- [Provided information]
· · · · ·
/-- A descriptor that has issued its last read and waits for its DONE, in descriptor order (R73). -/
structure TugPend where
  core   : CoreId
  loc    : Nat
  set    : Nat
  voyage : BitVec 16
  desc   : BitVec 512
  /-- The last of its chain: it holds the slot until its DONE. -/
  last   : Bool
  serial : Nat
  deriving DecidableEq, Repr

/-- A parcel with its check and poison mark. -/
structure PData where
  data   : Parcel
  check  : Word
  poison : Bool
  deriving DecidableEq, Repr

/-- A tug. -/
structure TugSt where
  slots  : List TugSlot := []
  pend   : List TugPend := []
  /-- Core sets whose voyage a fault of this tug is ending (TG_STAT.HALTED). -/
  halted : List Nat := []
  serial : Nat := 0
  /-- Parcels and reports that descriptors still wait for, by serial number. -/
  waits  : Tbl Nat := []
  /-- The parcel of core SRAM that the tug is part-way through writing (R61). -/
  part   : Option (Nat × PData) := none
  deriving DecidableEq, Repr

/-- A tug fault raised on a core: DETAIL, the address involved, and the bundle of the TUGP (R110). -/
structure TugHit where
  core   : CoreId
  detail : Nat
  addr   : Nat
  loc    : Nat
  deriving DecidableEq, Repr

/-- A pier: its translation cache, most recently used first, and the self-test (R65). -/
structure PierSt where
  cache : List (Nat × BitVec 128) := []
  test  : SelfTest := {}
  deriving DecidableEq, Repr

/-- Cores, piers and tugs. Keys: a site is (die·48 + pier)·17 + site, a pier die·48 + pier, a tug (die·48 + pier)·2 + tug. -/
structure CoresSt where
  core   : Tbl CoreSt := []
  /-- Tug faults that cores take at their next bundle boundary (R110, R113). -/
  tugHits : List TugHit := []
  voy    : Tbl CoreVoyage := []
  pier   : Tbl PierSt := []
  tug    : Tbl TugSt := []
  /-- Constant stores, key pier·65,536 + byte (R65). -/
  consts : Memory := []
  deriving DecidableEq, Repr

/-! ## Memory (R149–R206) -/

/-- Bytes, and for each parcel (key address ÷ 256) its check, poison mark and seal state. -/
structure MemSt where
  bytes  : Memory := []
  check  : Tbl Word := []
  poison : Tbl Bool := []
  sealSt : Tbl (BitVec 2) := []
  /-- Flipped bits of each 64-bit word of SRAM with its eight check bits (R185); key address ÷ 8. -/
  sramErr : Tbl (BitVec 72) := []
  /-- Flipped bits of each parcel's entry in the side array of its SRAM, with the entry's own check bits (R185); key address ÷ 256. -/
  sideErr : Tbl (BitVec 72) := []
  /-- Difference from a valid code word of each HBM burst pair (R188); key address ÷ 64. -/
  hbmErr : Tbl (BitVec 576) := []
  /-- Burst pairs rewritten as poison (R190). -/
  hbmPois : Tbl Bool := []
  /-- Burst pairs whose own POISON bit an error has made differ from the parcel's mark (R187, R190); key address ÷ 64. -/
  hbmFlip : Tbl Bool := []
  deriving DecidableEq, Repr

/-- An HBM controller. -/
structure McSt where
  /-- MC_DREDGE.STATE: dredging has been started. -/
  started : Bool := false
  /-- Regions below this one are released. -/
  dredge  : Nat := 0
  /-- Regions released ahead of the walk (R172). -/
  ahead   : List Nat := []
  /-- Regions the walk passed over in a retired page: neither written nor released (R201). -/
  skipped : List Nat := []
  /-- Retirement slots in use: slot and page (R201). -/
  retired : List (Nat × Nat) := []
  /-- Retired pages already logged in this power cycle. -/
  retLogged : List Nat := []
  /-- The stack failed training and is unpopulated (R431). -/
  failed  : Bool := false
  unwrittenLogged : Bool := false
  /-- Temperature samples in a row that agree on a change (R153). -/
  agree   : Nat := 0
  hot     : Bool := false
  temp    : Byte := 0
  /-- Samples since the last change of refresh rate. -/
  inState : Nat := 0
  ceCount : Nat := 0
  ceAddr  : Nat := 0
  /-- The second of hub tide time that `ceCount` counts (R198). -/
  ceSec   : Nat := 0
  selfRefresh : Bool := false
  deriving DecidableEq, Repr

/-- A scrubber (R195, R196). -/
structure ScrubSt where
  hbmPos  : Tbl Nat := []     -- next parcel, by the die's stack number
  sramPos : Nat := 0          -- next word
  /-- When the walks in progress began; none before the block is first enabled. -/
  hbmStart : Option Nat := none
  sramStart : Option Nat := none
  ceCount : Nat := 0          -- SRAM corrections in the present second
  ceAddr  : Nat := 0
  ceUnit  : Nat := 0
  ceSec   : Nat := 0
  /-- Stacks whose walk has lagged and not caught up since (R196). -/
  behindH : List Nat := []
  behindS : Bool := false
  /-- The spare bank in use (R202). -/
  spare   : Option Nat := none
  deriving DecidableEq, Repr

/-- A berth commit or sweep whose invalidations some pier has not yet answered (R67, R164, R166). -/
structure BerthOp where
  entries : List Nat
  piers   : List Nat
  /-- The result word, and whether it is a sweep's. -/
  sweep   : Bool
  result  : Word
  deriving DecidableEq, Repr

structure BerthSt where
  table : Tbl (BitVec 128) := []
  /-- Invalidations begun so far (R67). -/
  epoch : Nat := 0
  op    : Option BerthOp := none
  deriving DecidableEq, Repr

/-- The error log (R197–R200): records by slot. -/
structure ElogSt where
  ring  : Tbl (BitVec 256) := []
  head  : Nat := 0
  tail  : Nat := 0
  count : Nat := 0
  seq   : BitVec 16 := 0
  deriving DecidableEq, Repr

/-- An event message (R380). -/
structure Event where
  cls  : Nat
  lost : Bool
  time : Dword
  data : BitVec 256
  sent : Bool := false
  /-- It has been sent in some session: a later sending is a resend (R369). -/
  told : Bool := false
  deriving DecidableEq, Repr

/-! ## Tide, launches, bollards, slack water -/

/-- TD_SYNC.STATE (R121). -/
inductive TideState where
  | free
  | acquire
  | locked
  | holdover
  deriving DecidableEq, Repr

structure TideSt where
  hub    : Dword := 0
  /-- Each die's counter less the hub's, by slot (R115). -/
  dieOfs : Tbl Int := []
  /-- Tide of the last check mark at each die (R115). -/
  markAt : Tbl (Option Dword) := []
  /-- Corrections still to be slewed at each die (R116). -/
  dieSlew : Tbl Int := []
  /-- When the dies last took a tick of their corrections. -/
  dieSlewAt : Option Nat := none
  st     : TideState := .free
  everLocked : Bool := false
  /-- TD has been enabled since the module's last reset (R145). -/
  everEnabled : Bool := false
  /-- Twice the offset of each of the last 64 exchanges, newest first (R120). -/
  offs   : List Int := []
  seq    : BitVec 16 := 0
  /-- The outstanding request: exchange number, and when it was asked for or, once it has passed the line, its transmit stamp. -/
  outst  : Option (BitVec 16 × Dword) := none
  lastReply : Dword := 0
  /-- Time of the last request for an exchange (R120). -/
  askedAt : Option Nat := none
  holdSince : Dword := 0
  alarm  : Bool := false
  holdLong : Bool := false
  /-- Beacon nets lost: (slot, net). -/
  beacon : List (Nat × Nat) := []
  /-- Correction still to be slewed, in tide ticks, and the tide of the last slew (R116). -/
  slew   : Int := 0
  lastSlew : Dword := 0
  /-- A slew asked through PL_TIDE_SLEW is under way (R384). -/
  slewCmd : Bool := false
  markOut : Bool := false
  markIn : Dword := 0
  /-- Time of the last edge at the tide-mark input. -/
  markEdge : Option Nat := none
  /-- TD safe state (R466). -/
  safe   : Bool := false
  deriving DecidableEq, Repr

/-- STATE of a launch entry (R124). -/
inductive LState where
  | free
  | pending
  | held
  | armed
  deriving DecidableEq, Repr

/-- A launch entry (R124), with the fire time fixed at arming (R126). -/
structure LEntry where
  st      : LState := .free
  time    : Dword := 0
  voyage  : BitVec 16 := 0
  coreset : BitVec 16 := 0
  ctrl    : Word := 0
  arg     : Dword := 0
  done    : Word := 0
  doneAdd : Word := 0
  fire    : Dword := 0
  /-- Why it fires late (R127): the highest cause that applies, 0 for none. -/
  cause   : Nat := 0
  /-- Its load-step forecast has been sent (R20). -/
  forecast : Bool := false
  /-- Its fire time fell in a forced window that has ended (R127, R145). -/
  deferred : Bool := false
  deriving DecidableEq, Repr

/-- A running voyage (R131). -/
structure Voyage where
  voyage : BitVec 16
  index  : Nat
  entry  : LEntry
  /-- Compute dies of its core set whose own counter has not reached the launch time (R19). -/
  waiting : List Nat := []
  /-- The status code once it is ending: the status word without POISON_SEEN and NUMERIC (R112). -/
  ending : Option Word := none
  /-- When that status reached the harbourmaster (R113). -/
  endAt : Nat := 0
  /-- The harbourmaster stops it in the present control cycle: the status code, and the DETAIL of cause 0x09 (R113). -/
  halt : Option (Word × Nat) := none
  /-- Flags of R112 gathered from its cores. -/
  poisonSeen : Bool := false
  numeric : Bool := false
  deriving DecidableEq, Repr

/-- A forecast whose profile an engine has loaded: its fire time, when it was loaded, and the power steps in watts (R340). -/
structure FfProfile where
  fire   : Dword
  loaded : Nat
  steps  : List (Nat × Nat)
  deriving DecidableEq, Repr

/-- A load-step forecast that has been sent (R20, R340): the fire time, the power step of each compute die concerned in watts,
and the engines and compute-die regulators that have not taken it yet. -/
structure Forecast where
  fire    : Dword
  steps   : List (Nat × Nat)
  engines : List Nat
  dies    : List Nat
  deriving DecidableEq, Repr

structure LaunchSt where
  table : Tbl LEntry := []
  lastF : Option Dword := none
  /-- The earliest fire time of the next entry if no forced window deferred any (R126, R145). -/
  plain : Nat := 0
  forecasts : List Forecast := []
  /-- Running voyages by core set. -/
  run   : Tbl (Option Voyage) := []
  deriving DecidableEq, Repr

/-- A watch slot: bollard, target, and the tide at which an accepted signal reached the target (R138). -/
structure Watch where
  boll   : Nat
  target : Word
  hit    : Option Dword := none
  deriving DecidableEq, Repr

structure BollSt where
  val   : Tbl Word := []
  watch : Tbl (Option Watch) := []
  deriving DecidableEq, Repr

/-- Slack water (R142–R146). -/
structure SlackSt where
  /-- Quiet time in the present open span since its start or its last window, in tide ticks. -/
  quiet : Nat := 0
  /-- Tide of the last window (TD_QUIET_LAST). -/
  last  : Dword := 0
  /-- End of the forced window that is open. -/
  forced : Option Dword := none
  deriving DecidableEq, Repr

/-! ## Registers (R453–R471) -/

/-- A write that a block has accepted and not yet applied (R464): who wrote which word, and what the hardware does to that
register in the cycle in which it is applied (R469). -/
structure Posted where
  base  : Nat
  who   : Requester
  off   : Nat
  value : Word
  timing : WriteTiming
  /-- It is applied no later than this (R481). -/
  due   : Nat
  deriving DecidableEq, Repr

/-- Register words and what the register model keeps beside them. Keys are offsets in register space. -/
structure RegSt where
  words : Tbl Word := []
  /-- Registers whose configuration parity is bad (R466). -/
  badPar : List Nat := []
  /-- Blocks in their safe state, by base (R466). -/
  safe : List Nat := []
  /-- Blocks whose BLK_STAT.WR_IGNORED and WR_DROPPED are set (R458). -/
  wrIgnored : List Nat := []
  wrDropped : List Nat := []
  /-- BLK_STAT.EN_CODE (R468). -/
  enCode : Tbl Nat := []
  /-- Blocks that a command in progress holds BUSY. -/
  busy : List Nat := []
  /-- Accepted writes that their blocks have not applied yet: at most one for each block (R464). -/
  posted : List Posted := []
  /-- The shadow of each block for each requester: higher words latched (R467). Key base·4 + requester. -/
  shadow : Tbl (List Word) := []
  /-- The held low word of each block for each requester: register and value (R467). -/
  held : Tbl (Option (Nat × Word)) := []
  deriving DecidableEq, Repr

/-! ## The chart (R207–R231) -/

structure CoreSetRec where
  num   : Nat
  sram  : Nat
  cores : List CoreId          -- in rank order
  deriving DecidableEq, Repr

structure Region where
  kind : Nat
  peer : Nat
  base : Nat
  size : Nat
  deriving DecidableEq, Repr

structure BerthRange where
  first : Nat
  count : Nat
  mask  : BitVec 4096
  deriving DecidableEq, Repr

structure BollRange where
  first : Nat
  count : Nat
  remoteOpen : Bool
  init  : Option Word
  deriving DecidableEq, Repr

structure SpareRec where
  die  : Nat
  pier : Nat
  mask : BitVec 17
  deriving DecidableEq, Repr

structure VoyageRec where
  voyage : Nat
  set    : Nat
  entry  : Nat
  image  : Nat
  stepLarge : Bool
  deriving DecidableEq, Repr

structure ImageRec where
  num    : Nat
  offset : Nat
  bytes  : List Byte
  deriving DecidableEq, Repr

structure PreloadRec where
  addr  : Nat
  bytes : List Byte
  deriving DecidableEq, Repr

structure ConstRec where
  voyage : Nat
  set    : Nat
  levels : BitVec 256
  offset : Nat
  bytes  : List Byte
  deriving DecidableEq, Repr

structure SlackPat where
  period : Nat
  phase  : Nat
  length : Nat
  kinds  : BitVec 32
  deriving DecidableEq, Repr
· · · · ·
Copy word for word the stretch of entries above from the line that has "wrIgnored : List Nat := []" through the line that has "base·4 + requester. -/", both ends included, and nothing outside it.

  wrIgnored : List Nat := []
  wrDropped : List Nat := []
  /-- BLK_STAT.EN_CODE (R468). -/
  enCode : Tbl Nat := []
  /-- Blocks that a command in progress holds BUSY. -/
  busy : List Nat := []
  /-- Accepted writes that their blocks have not applied yet: at most one for each block (R464). -/
  posted : List Posted := []
  /-- The shadow of each block for each requester: higher words latched (R467). Key base·4 + requester. -/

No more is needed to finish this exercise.